30. That brings me to the only document in this regard filed by the defendant no. 1 and qua which application aforesaid has also been filed by the plaintiff for examination of the signatures by this Court and/or for reference of the signatures to an expert. The counsel for the plaintiff in this regard has also relied on paras 36 to 39 of Ajit Savant Majagavi Vs. State of Karnataka AIR 1997 SC 3255.

33. I am unable to see how. If the same were to be permitted, it would amount to the Courts permitting the Benami Act to be defeated merely by the real owners obtaining execution of such documents from the benami owners; rather the said affidavit is an unequivocal admission of the property being benami and rights wherein cannot be enforced by the plaintiff claiming to be the true owner of a share in the property by inheritance from the father. The said affidavit nowhere advances the case of the existence of the coparcenary of which the plaintiff and the defendant no. 1 can be said to be coparceners."

19. The case of the plaintiff in the plaint is that when the Gurgaon property was purchased, he had also contributed the funds i.e.
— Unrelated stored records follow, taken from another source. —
/-- BLOCK_START (R213): in the cycle after the last step has finished, once the shadow is usable. -/
def execBlockStart (c : Nat) (s : State) : Out :=
  let r := s.region c
  match r.shadow with
  | none => .next s
  | some sh =>
    if !s.running c || r.step != 10 || s.now ≤ r.until_ || !sh.ready || s.now < sh.usable then .next s
    else match sh.fail, sh.img with
      | some f, _ => .next (s.raiseLoad c sh f)
      | none, none => .next s
      | none, some im => (match s.portFaults c im with
          | some (i, sub, p) => .next (s.raise c (s.record c (srcNode c i) 0xA sub (BitVec.ofNat 64 p) 0 0))
          | none => .next (s.startBlock c sh im))

/-- AWAIT_READ (R217): the entry fires once the write it waits for has landed. -/
def execAwaitRead (c e : Nat) (s : State) : Out :=
  let r := s.region c
  match r.img.bind (fun im => im.reads[e]?), (r.reads.get {} e).waits with
  | some x, some q =>
    if s.working c && r.inject.isNone && r.step = 0 && !(r.reads.get {} e).done &&
        (s.taskOf c).pends.all (fun p => p.cmd != q) then
      .next (s.modRegion c (fun r => r.readReg s.now e x ((s.taskOf c).reg x.reg.toNat)))
    else .next s
  | _, _ => .next s

end Sys2Proof.Machine
end

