/-- Replica m of a group (R330). -/
def State.replicaTask (s : State) (c : Nat) (q : Cmd) (grp m n cap : Nat) (clusters : List Nat) : Task :=
  let y := s.task q.task
  let j := s.job y.job
  ({ id := j.nextId, age := s.now, srcn := 0x4000 + (m - 1) * 4096 + grp * 1024 + c % 64, prio := y.prio, eprio := y.prio
     repl := true, regs := (List.range 9).map (fun k => (3 + k, q.carry.getD (3 + k) 0)), entry := wordAt q.desc 0
     slot := 64 + 4 * grp + m - 1, die := c / 16, bound := q.start
     groups := [(grp, { n := n, member := m, cap := cap, clusters := clusters, home := c })] } : Task).ofJob j

/-- Grants replica m on cluster x: the task, its region at once, and its inboxes (R328, R329). -/
def State.grant (s : State) (c : Nat) (q : Cmd) (grp m n cap : Nat) (clusters : List Nat) (x : Nat) : State × Nat :=
  let t := s.replicaTask c q grp m n cap clusters
  let s1 := (s.addTask t.id t).install t.id x 0
  let s2 := (s1.initIcb (replicaIcb x) cap t.id).initIcb (returnIcb c grp m) cap q.task
  (s2.modTask t.id (fun y => y.bindTo (newWrites s1 s2)), t.id)

/-- Grants replicas on clusters, the first of them member m; their tasks. -/
def State.grantAll (s : State) (c : Nat) (q : Cmd) (grp n cap : Nat) (clusters : List Nat) : Nat → List Nat → State × List Nat
  | _, [] => (s, [])
  | m, x :: rest =>
    let (s1, t) := s.grant c q grp m n cap clusters x
    let (s2, l) := s1.grantAll c q grp n cap clusters (m + 1) rest
    (s2, t :: l)

/-- `repl` (R328): existing members that still belong to the group stay in it. -/
def State.workRepl (s : State) (c : Nat) (q : Cmd) : Work :=
  let f := cmdFmt q.ins
  let grp := bitsOf f.flg 1 0
  let want := bitsOf f.flg 4 2
  let cap := fieldAt q.desc 8 4
  if cap % 16 != 0 || cap < 64 || 16320 < cap then
    .ends s { q with val := false } (s.record c (srcNode c q.node) 0x12 2 (BitVec.ofNat 64 (returnIcb c grp 1)) 0 0)
  else
    let g := (s.task q.task).groups.get {} grp
    let keep := Nat.min g.tasks.length want
    let spots := (s.replicaSpots c).take (want - keep)
    let n := 1 + keep + spots.length
    let clusters := g.clusters.take keep ++ spots
    let (s1, ts) := s.grantAll c q grp n cap clusters (keep + 1) spots
    let g1 : Group := { g with
      n := n, cap := cap, home := c
      clusters := if spots.isEmpty then g.clusters else clusters
      tasks := if spots.isEmpty then g.tasks else g.tasks.take keep ++ ts }
    let s2 := s1.modTask q.task (fun t => { t with groups := t.groups.set grp g1 })
    .done s2 { q with result := BitVec.ofNat 64 (keep + spots.length), val := keep + spots.length != 0
                      bound := union q.bound (newWrites s s2) }

/-! ### The rest -/

/-- `rspeed` (R194). -/
def State.workVote (s : State) (q : Cmd) : Work :=
  let f := cmdFmt q.ins
  .done (s.modBoth q (fun t => { t with vote := if f.flg.getLsbD 2 then none else some (bitsOf f.flg 1 0) })) q

/-- `sset` (R192). -/
def State.workSet (s : State) (c : Nat) (q : Cmd) : Work :=
  if !s.semOpen c (s.task q.task) (cmdFmt q.ins).ssem.toNat then .wait s q
  else match s.setSem (s.task q.task) (cmdFmt q.ins).ssem.toNat q.r.toNat q.bound with
  | .error x => .trap s q (s.cmdSema c q x)
  | .ok s1 => .done s1 q

/-- Step 5 of a command that does its work in one step, up to `limit` bytes of it (R180). Boardings, migrations and messages
have events of their own. -/
def State.work (s : State) (c : Nat) (q : Cmd) (limit : Option Nat) : Work :=
  match q.ins with
  | .sbind _ => s.workBind c q
  | .sfree _ => s.workFree c q limit
  | .tcopy _ => s.workCopy c q limit
  | .tgath _ => s.workMoves c q true limit
  | .tscat _ => s.workMoves c q false limit
  | .kick _ => s.workKick c q
  | .repl _ => s.workRepl c q
  | .rspeed _ => s.workVote q
  | .sset _ => s.workSet c q
  | .swait _ | .ssig _ => .done s q
  | _ => .wait s q

/-- The bytes of work of a command that can signal by its prefix (R182, R185). -/
def State.workBytes (s : State) (q : Cmd) : Nat :=
  match q.ins with
  | .tcopy _ => (s.copySides q).2.2
  | .tgath _ | .tscat _ => (s.moves q).count * (s.moves q).e
  | .sfree _ => s.fillBytes q
  | _ => 0

/-! ## Signal and completion -/

/-- The command signals by the growth of its prefix (R182). -/
def byteMode (i : Instr) : Bool := (cmdFmt i).ssem != 0xFF && (cmdFmt i).sinc == 0 && (match i with
  | .sset _ => false
  | _ => true)

/-- A command whose signal is one of 0: a boarding of no tiles and a copy of no bytes (R187, R285). -/
def Cmd.empty (q : Cmd) : Bool :=
  match q.ins with
  | .board _ => fieldAt q.desc 6 2 == 0
  | .tcopy f => !f.flg.getLsbD 0 && !f.flg.getLsbD 1 && fieldAt q.desc 16 4 == 0
  | _ => false

/-- What step 6 adds to its semaphore (R180, R182, R185, R193); none where nothing is signalled. -/
def Cmd.increment (q : Cmd) : Option Nat :=
  let f := cmdFmt q.ins
  match q.ins with
  | .sset _ => none
  | .kick _ => if f.flg.getLsbD 1 || f.ssem == 0xFF then none else some f.sinc.toNat
  | .msend _ => if f.ssem == 0xFF then none else some (if f.sinc = 0 then fieldAt q.desc 16 4 else f.sinc.toNat)
  | _ =>
    if f.ssem == 0xFF then none
    else some (if q.empty then 0 else if f.sinc = 0 then q.done - q.signalled else f.sinc.toNat)

/-- A signal of a command by `inc`. -/
def State.cmdSignal (s : State) (q : Cmd) (inc : Nat) : Except XFault State :=
  s.signal (s.task q.task) (cmdFmt q.ins).ssem.toNat inc q.bound

/-- Commands that no rollback takes back (R387). -/
def irrevocableCmd (i : Instr) : Bool := (cmdFmt i).ssem != 0xFF || (match i with
  | .msend _ | .kick _ | .repl _ | .migr _ => true
  | _ => false)

/-- An await entry of the running block waits for a register (R217). -/
def Region.awaits (r : Region) (reg : Nat) : Bool :=
  r.inject.isNone && r.step == 0 &&
    (match r.img with
     | none => false
     | some im => (List.range im.reads.length).any (fun e => match im.reads[e]? with
         | some x => x.mode == .await && x.reg.toNat == reg && !(r.reads.get {} e).done
         | none => false))

/-- The register result of a command of region c (R183, R217): it lands at once for an await entry that waits for it, else at
a boundary, in the order of completion; without effect where the command ended without result. -/
def State.landResult (s : State) (c id : Nat) (v : Option Word) : State :=
  let t := s.taskOf c
  match t.pends.find? (fun p => p.cmd == id) with
  | none => s
  | some p =>
    let rest := t.pends.filter (fun p => p.cmd != id)
    match v with
    | none => s.modTaskOf c (fun x => { x with pends := rest })
    | some w =>
      if (s.region c).awaits p.reg then s.modTaskOf c (fun x => { x.setReg p.reg w with pends := rest })
      else s.modTaskOf c (fun x => { x with pends := rest ++ [{ p with val := some w }] })

/-- The completion token and the register of command `id` in region c; the task's end deposits what the command is bound to
(R272). -/
def State.deliverCmd (s : State) (c id : Nat) (q : Cmd) (ok : Bool) : State :=
  (((s.dropCmd c id).modTaskOf c (fun t => { t with wrote := union t.wrote q.bound })).modRegion c (fun r => r.fill s.now (q.node / 4) 0 (cmdFmt q.ins).t0 id (ctlTok q.val) q.bound)).landResult c id
    (if ok then some q.result else none)

/-- Completion (R180 step 7), for both copies of a mirrored task (R391). Of a killed task's command nothing is left but its writes, which
the task's end deposits (R272, R379). -/
def State.finishCmd (s : State) (c : Nat) (q : Cmd) (ok : Bool) : State :=
  if q.dead then (s.dropCmd c q.id).modTask q.task (fun t => { t with wrote := union t.wrote q.bound })
  else
    let s1 := s.deliverCmd c q.id q ok
    match q.mate, s.twinCluster c with
    | some m, some c' => s1.deliverCmd c' m q ok
    | _, _ => s1

/-- Steps 6 and 7 of a command; a signal waits while the cluster of its semaphore is not reached (R399). -/
def State.signalStep (s : State) (c : Nat) (q : Cmd) : State :=
  if !(s.cluster c).mayPass q 7 then s.putCmd c q
  else match q.increment with
    | none => s.finishCmd c q true
    | some inc => if !s.semOpen c (s.task q.task) (cmdFmt q.ins).ssem.toNat then s.putCmd c q else (match s.cmdSignal q inc with
        | .error x => s.cmdTrap c q (s.cmdSema c q x)
        | .ok s1 => s1.finishCmd c q true)

/-- The end of step 5: tiles are given up, and the signal follows. -/
def State.worked (s : State) (c : Nat) (q : Cmd) : State :=
  let q1 := { q with step := 6, claims := [] }
  let s1 := if irrevocableCmd q.ins then s.cmdIrrevoke q else s
  ((s1.freeTiles q).putCmd c q1).signalStep c q1

/-- A trap that ends a command (R183): it completes without effect and its token has VAL = 0. -/
def State.endCmd (s : State) (c : Nat) (q : Cmd) (x : TrapRec) : State :=
  let s1 := s.finishCmd c { q with val := false } false
  if q.dead then s1 else s1.raise c x

end Sys2Proof.Machine
end

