-- ==== Sys2Proof/Machine/EngineEvents.lean ====
section
/-!
DEFINITION. The events of engine commands (R180 to R195, R251, R256, R354).
-/

namespace Sys2Proof.Machine

open Sys2Proof

/-- ENGINE_WAIT (R180): the wait of command k of cluster c. -/
def execEngineWait (c k : Nat) (s : State) : Out :=
  .next (match s.cmdReady c k 2 with
    | some q => s.waitStep c q
    | none => s)

/-- TILE_CLAIM (R256). -/
def execTileClaim (c k : Nat) (s : State) : Out :=
  .next (match s.cmdReady c k 3 with
    | some q => s.claimStep c q
    | none => s)

/-- The descriptor of the twin's command differs from the home's (R391). -/
def State.descDiffers (s : State) (c : Nat) (q : Cmd) (d : List Byte) : Bool :=
  match q.mate, s.twinCluster c with
  | some m, some c' => (match (s.cluster c').eq.find? (fun y => y.id == m) with
      | some y => (match s.descBytes c' y with
          | .ok e => e != d
          | .error _ => true)
      | none => true)
  | _, _ => false

/-- Step 4 of a command (R180): the fault of its early read first (R183), then its descriptor. -/
def State.descStep (s : State) (c : Nat) (q : Cmd) : State :=
  match q.early with
  | some x => s.cmdTrap c q { x with stamp := s.now, step := s.stepOf c, block := s.blockOf c }
  | none => s.withDesc c q (fun s0 pas d =>
      if s.descDiffers c q d then s0.mismatch c q.node q.item
      else s0.cmdGo c { q with desc := d, bound := s.readBy (s.cmdSpace c q) pas q.bound } 5)

/-- DESCRIPTOR_READ (R180 step 4). -/
def execDescriptorRead (c k : Nat) (s : State) : Out :=
  .next (match s.cmdReady c k 4 with
    | none => s
    | some q => if (s.cluster c).mayPass q 5 then s.descStep c q else s)

/-- What comes of the work of a command. -/
def settle (c : Nat) (w : Work) : State :=
  match w with
  | .wait s1 q => s1.putCmd c q
  | .trap s1 q x => s1.cmdTrap c q x
  | .ends s1 q x => s1.endCmd c q x
  | .done s1 q => s1.worked c q

/-- ENGINE_COMPLETION (R180 steps 5 to 7): the rest of the work, the signal, the completion token. -/
def execEngineCompletion (c k : Nat) (s : State) : Out :=
  .next (match s.cmdAt c k with
    | none => s
    | some q =>
      if !s.cmdLive c q then s
      else if q.step = 6 then s.signalStep c q
      else if q.step = 5 && (s.cluster c).mayPass q 6 then settle c (s.work c q none)
      else s)

/-- The signal of a prefix of which `q.done` bytes have performed (R182): the first that no rollback takes back (R387). It waits while
the cluster of its semaphore is not reached (R399). -/
def State.prefixSignal (s : State) (c : Nat) (q : Cmd) : State :=
  if !s.semOpen c (s.task q.task) (cmdFmt q.ins).ssem.toNat then s
  else match s.cmdSignal q (q.done - q.signalled) with
    | .error x => s.cmdTrap c q (s.cmdSema c q x)
    | .ok s1 => (s1.cmdIrrevoke q).putCmd c { q with signalled := q.done }

/-- BYTE_MODE_SIGNAL (R182): 2 KiB more of the work, and their signal; the last step belongs to the completion. -/
def execByteModeSignal (c k : Nat) (s : State) : Out :=
  .next (match s.cmdReady c k 5 with
    | none => s
    | some q =>
      if !byteMode q.ins then s
      else if 2048 ≤ q.done - q.signalled then s.prefixSignal c q
      else if s.workBytes q ≤ q.done + 2048 then s
      else match s.work c q (some 2048) with
        | .done s1 q1 => (s1.putCmd c q1).prefixSignal c q1
        | w => settle c w)

/-! ## Messages (R191, R251) -/

/-- An earlier send stands in the queue of the same inbox (R251). -/
def State.sendBefore (s : State) (q : Cmd) (pa : Nat) : Bool :=
  s.clusters.any (fun x => x.2.eq.any (fun y => y.arrived < q.arrived && s.queuedAt x.1 y pa))

/-- The record of T_INBOX: TINFO_A the inbox, TINFO_B the body length (R370). -/
def State.inboxRecord (s : State) (c : Nat) (q : Cmd) (sub : Nat) : TrapRec :=
  s.record c (srcNode c q.node) 0x12 sub (wordAt q.desc 0) (BitVec.ofNat 64 (fieldAt q.desc 16 4)) 0

/-- INBOX_SEND (R251): the message reserves its space, in the order of arrival, and is written. -/
def State.sendStep (s : State) (c : Nat) (q : Cmd) : State :=
  let sp := q.space c
  let len := fieldAt q.desc 16 4
  if !s.walkOpen sp (wordAt q.desc 0) 1 then s
  else match s.xlateRaw sp (wordAt q.desc 0) .atomic with
  | .error x => s.cmdTrap c q (s.cmdFault c q x)
  | .ok (home, _) => (match s.icb sp (wordAt q.desc 0) with
      | none => s.endCmd c q (s.inboxRecord c q 2)
      | some b =>
        if !s.pathOpen c home then s
        else if b.cap < 16 + len then s.endCmd c q (s.inboxRecord c q 1)
        else if !b.fits (msgSize len) || s.sendBefore q b.pa then s
        else match s.cmdGet c q (wordAt q.desc 8) len with
          | .fault s0 x => s0.cmdTrap c q (s0.cmdFault c q x)
          | .wait s0 => s0
          | .got s0 pas body =>
            let (s1, p) := ((s0.cmdReached c q).findErrors pas).inboxWrite b (msgSrc c q.node) 0 body
            (s1.cmdIrrevoke q).putCmd c { q with done := 1, result := BitVec.ofNat 64 p, inbox := some (b.pa, b.buf)
                                                 bound := union (s.readBy (s.cmdSpace c q) pas q.bound) [s1.wseq] })

/-- INBOX_SEND (R251). -/
def execInboxSend (c k : Nat) (s : State) : Out :=
  .next (match s.cmdReady c k 5 with
    | none => s
    | some q => match q.ins with
      | .msend _ => if q.done = 0 && (s.cluster c).mayPass q 6 then s.sendStep c q else s
      | _ => s)

/-- The publication of a message that has been written, in the inbox that has reserved its space, once those before it are (R251):
COMMIT, then the inbox's signal, then the end of the command. It waits while the inbox, or the semaphore, is not reached (R399). -/
def State.publishStep (s : State) (c : Nat) (q : Cmd) : State :=
  match q.inbox with
  | none => s
  | some (pa, buf) =>
    let b := s.icbAt pa buf
    let upto := q.result.toNat + msgSize (fieldAt q.desc 16 4)
    let s1 := if q.done = 1 then (s.inboxCommit b upto q.bound).putCmd c { q with done := 2 } else s
    if q.done = 1 && (b.commit != q.result.toNat || !s.pathOpen c pa) then s
    else if b.sem != 0xFF && !s.semOpen (sramClus pa) (s.task (s.inboxOwner b q.task)) b.sem then s1
    else match s1.inboxSignal b q.task q.bound with
      | .error x => s1.cmdTrap c { q with done := 2 } (s1.cmdSema c q x)
      | .ok s2 => s2.worked c { q with done := 2, bound := union q.bound [s1.wseq] }

/-- INBOX_PUBLISH (R251). -/
def execInboxPublish (c k : Nat) (s : State) : Out :=
  .next (match s.cmdReady c k 5 with
    | none => s
    | some q => match q.ins with
      | .msend _ => if q.done = 0 then s else s.publishStep c q
      | _ => s)

/-! ## Migration (R190, R354 to R356) -/

/-- Every TLB in some clusters gives up the entries of an address space that hold an address, or all of them; their block
caches give up their images (R206, R369). -/
def State.invalidate (s : State) (inScope : Nat → Bool) (asid : Nat) (a : Option Word) : State :=
  { s with clusters := s.clusters.mapV (fun c k =>
      if !inScope c then k
      else { k with
        tlb := k.tlb.filter (fun e => e.asid != asid || (match a with
          | some x => x.toNat / 2 ^ e.log != e.va / 2 ^ e.log
          | none => false))
        cache := [] }) }

/-- Page i of a `migr`. An address that is not aligned to a page names the page in which it lies, for which the manual gives no rule
(log entry 59). -/
def Cmd.page (q : Cmd) (i : Nat) : Word := BitVec.ofNat 64 (fieldAt q.desc 0 8 / 4096 * 4096 + i * 4096)

/-- The tier a `migr` moves to: 0 near, 1 far. -/
def Cmd.tier (q : Cmd) : Nat := fieldAt q.desc 12 1 % 2

/-- The leaf of a page of a `migr` (R341); an address that no page table translates is not canonical (R335). -/
def State.pageLeaf (s : State) (sp : Space) (a : Word) : Except XFault Leaf :=
  if 2 ≤ bitsOf a 63 56 then .error (xlateFault 1 a 7 .write) else s.leaf sp a .write

/-- The first page of `n` that the task may not write (R190). -/
def State.pagesFault (s : State) (c : Nat) (q : Cmd) : Nat → Option XFault
  | 0 => none
  | n + 1 =>
    match s.pagesFault c q n with
    | some x => some x
    | none => (match s.pageLeaf (s.cmdSpace c q) (q.page n) with
        | .error x => some x
        | .ok l => if l.e.testBit 2 && (q.priv || l.e.testBit 4) then none else some (xlateFault 3 (q.page n) l.lvl .write))

/-- The places that the walk to page i of a `migr` reads (R341). -/
def State.pageReads (s : State) (c : Nat) (q : Cmd) (i : Nat) : List Nat :=
  if 2 ≤ bitsOf (q.page i) 63 56 || rangeOf q.root != some 0 then [] else s.walkReads (s.cmdSpace c q) (q.page i) q.root 4

/-- Errors that the walk to page i of a `migr`, and those to its first n pages, find (R382). -/
def State.pageWalked (s : State) (c : Nat) (q : Cmd) (i : Nat) : State := s.findErrors (s.pageReads c q i)
def State.pagesWalked (s : State) (c : Nat) (q : Cmd) (n : Nat) : State := (List.range n).foldl (fun st i => st.pageWalked c q i) s

/-- Writes a page-table entry as a release of a package unit at system scope, and invalidates the page in the package (R354). -/
def State.putPte (s : State) (q : Cmd) (m : Migr) (e : Nat) : State :=
  (s.store (pbytes m.pte (leBytes 8 e) false) false (releaseBy 64 3 q.bound)).invalidate (fun _ => true) q.asid (some (BitVec.ofNat 64 m.va))

/-- The free-frame stack of a tier (R356). -/
def State.stackOf (s : State) (tier : Nat) : Nat := if tier = 0 then s.hub.migStack0 else s.hub.migStack1

/-- COUNT of a tier's free-frame stack, and the frame that it makes the top (R356). -/
def State.stackWords (s : State) (tier : Nat) : List Nat := [s.stackOf tier, s.stackOf tier + 8 * s.leNow (s.stackOf tier) 8]

/-- The stamp of an atomic of the migration engine, a unit of far die F0 (R275, R373). -/
def State.migStamp (s : State) : Nat := s.paeStamp 0xC002
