-- ==== Sys2Proof/Machine/Streams.lean ====
section
/-!
DEFINITION. Stream ports (R215, R220, R239 to R247, R386, R415): what a pattern engine fetches, how read entries deliver it,
and the pushes of write entries.
-/

namespace Sys2Proof.Machine

open Sys2Proof

/-! ## Elements (R239) -/

/-- Values of the element that begins at value k of a dense or indexed binding. -/
def Desc.run (d : Desc) (k : Nat) : Nat := Nat.min d.lanes (d.cnt.getD 0 1 - k % d.cnt.getD 0 1)

/-- A squeeze binding (R236). -/
def Desc.squeeze (d : Desc) : Bool := d.mode == 1

/-- A zero, which squeeze mode skips. -/
def Desc.isZero (d : Desc) (v : Nat) : Bool := if d.ty.isInt then v == 0 else v % 2 ^ (d.ty.elemBits - 1) == 0

/-- A value as a read finds it: its bits, whether it is poisoned, and by an uncorrectable error, and the places read. -/
structure Value where
  bits : Nat
  bad : Bool
  worst : Bool := false
  idx : List Nat := []
  pas : List Nat

/-- The places of a value and its index. -/
def Value.places (v : Value) : List Nat := v.idx ++ v.pas

/-- A fault of value k of a stream. -/
def XFault.stream (x : XFault) (k : Nat) (idx : Bool) : StreamFault :=
  { code := x.code, sub := x.sub, ord := k, addr := x.addr, info := x.info, index := idx }

/-- Reads value k (R238, R415): a poisoned index poisons it, and it is not read. -/
def State.readValue (s : State) (sp : Space) (d : Desc) (k : Nat) : Except StreamFault Value :=
  match s.locate sp d k .read with
  | .error (x, idx) => .error (x.stream k idx)
  | .ok x =>
    if x.bad then .ok { bits := 0, bad := true, worst := x.idx.any s.damaged, idx := x.idx, pas := [] }
    else
      let cs := s.readCuts sp x.pas
      .ok { bits := leVal (s.cutBytes cs), bad := s.cutMarked cs, worst := x.pas.any s.damaged, idx := x.idx, pas := x.pas }

/-- Reads `n` values from value k on, up to the first that faults. -/
def State.readValues (s : State) (sp : Space) (d : Desc) (k : Nat) : Nat → Except StreamFault (List Value)
  | 0 => .ok []
  | n + 1 =>
    match s.readValue sp d k with
    | .error f => .error f
    | .ok v => (s.readValues sp d (k + 1) n).map (v :: ·)

/-- The token of values read by a port of cluster c; the entry that delivers it puts its number into the origin (R246). -/
def valuesTok (c now : Nat) (ty : Ty) (n : Nat) (bad worst : Bool) (es : List Nat) : Token :=
  if bad then badPkt ty n (originOf c 255 (if worst then 1 else 2) now) else mkPkt ty es

/-- All values lie in one 128-byte line. -/
def oneLine (pas : List Nat) : Bool :=
  match pas with
  | [] => true
  | a :: rest => rest.all (fun b => b / 128 == a / 128)

/-- The address space of a port of region c, and how far back its reads look (R262, R271). -/
def State.portSpace (s : State) (c : Nat) (p : Port) : Space := { s.space c with lag := s.lag, bound := p.bound }

/-- The accesses that n values take, which lie at some places (R241): one if in one line, else one for each and its index. -/
def Desc.accesses (d : Desc) (n : Nat) (pas : List Nat) : Nat := if oneLine pas then 1 else if d.mode = 2 then 2 * n else n

/-- The element at value k of a dense or indexed binding, and the accesses it takes (R241). -/
def State.readElem (s : State) (c : Nat) (p : Port) (k : Nat) : Except StreamFault (Elem × Nat) :=
  let d := p.desc
  let n := d.run k
  let sp := s.portSpace c p
  (s.readValues sp d k n).map (fun vs =>
    ({ tok := valuesTok c s.now d.ty n (vs.any (·.bad)) (vs.any (·.worst)) (vs.map (·.bits)), from_ := k, next := k + n, last := k + n == d.total
       bound := vs.foldl (fun b v => s.readBy sp v.pas (s.readBy sp v.idx b)) p.bound },
     d.accesses n (vs.flatMap (·.pas))))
Rs.65 lac and the remaining amount was paid by defendant No.1 from the funds received by defendant No.1 after selling the properties owned

by the Joint Hindu Family. The contentions of the plaintiff were denied by the other defendants i.e. all the family members except the plaintiff. The plaintiff has failed to produce even an iota of evidence in this regard. Strangely, on one hand, he says that the defendant No.1 is the Karta of HUF and on the other hand, he is independently claiming separate half share in the suit property on the pretext that he has paid Rs.65 lac to defendant No.1 for the purpose of purchasing the property; he failed to produce any evidence to show what are the sources of the said alleged amount - whether it is his individual self earned money or it was part of the money received by him after selling the other HUF properties as admitted and alleged by him.

20. Prima-facie, this Court finds no merit in the plaintiff's case. Thus, the interim order passed on 6th January, 2012 is vacated by allowing the application filed by defendants under Order XXXIX Rule 4 read with Section 151 CPC being I.A. No.17973/2012. The application being I.A. No.269/2012 under Order XXXIX Rules 1 & 2 CPC filed by the plaintiff is accordingly dismissed. CS(OS) No.34/2012 List this matter before the Roster Bench on 10th March, 2015 for further proceedings, subject to orders of Hon'ble the Chief Justice.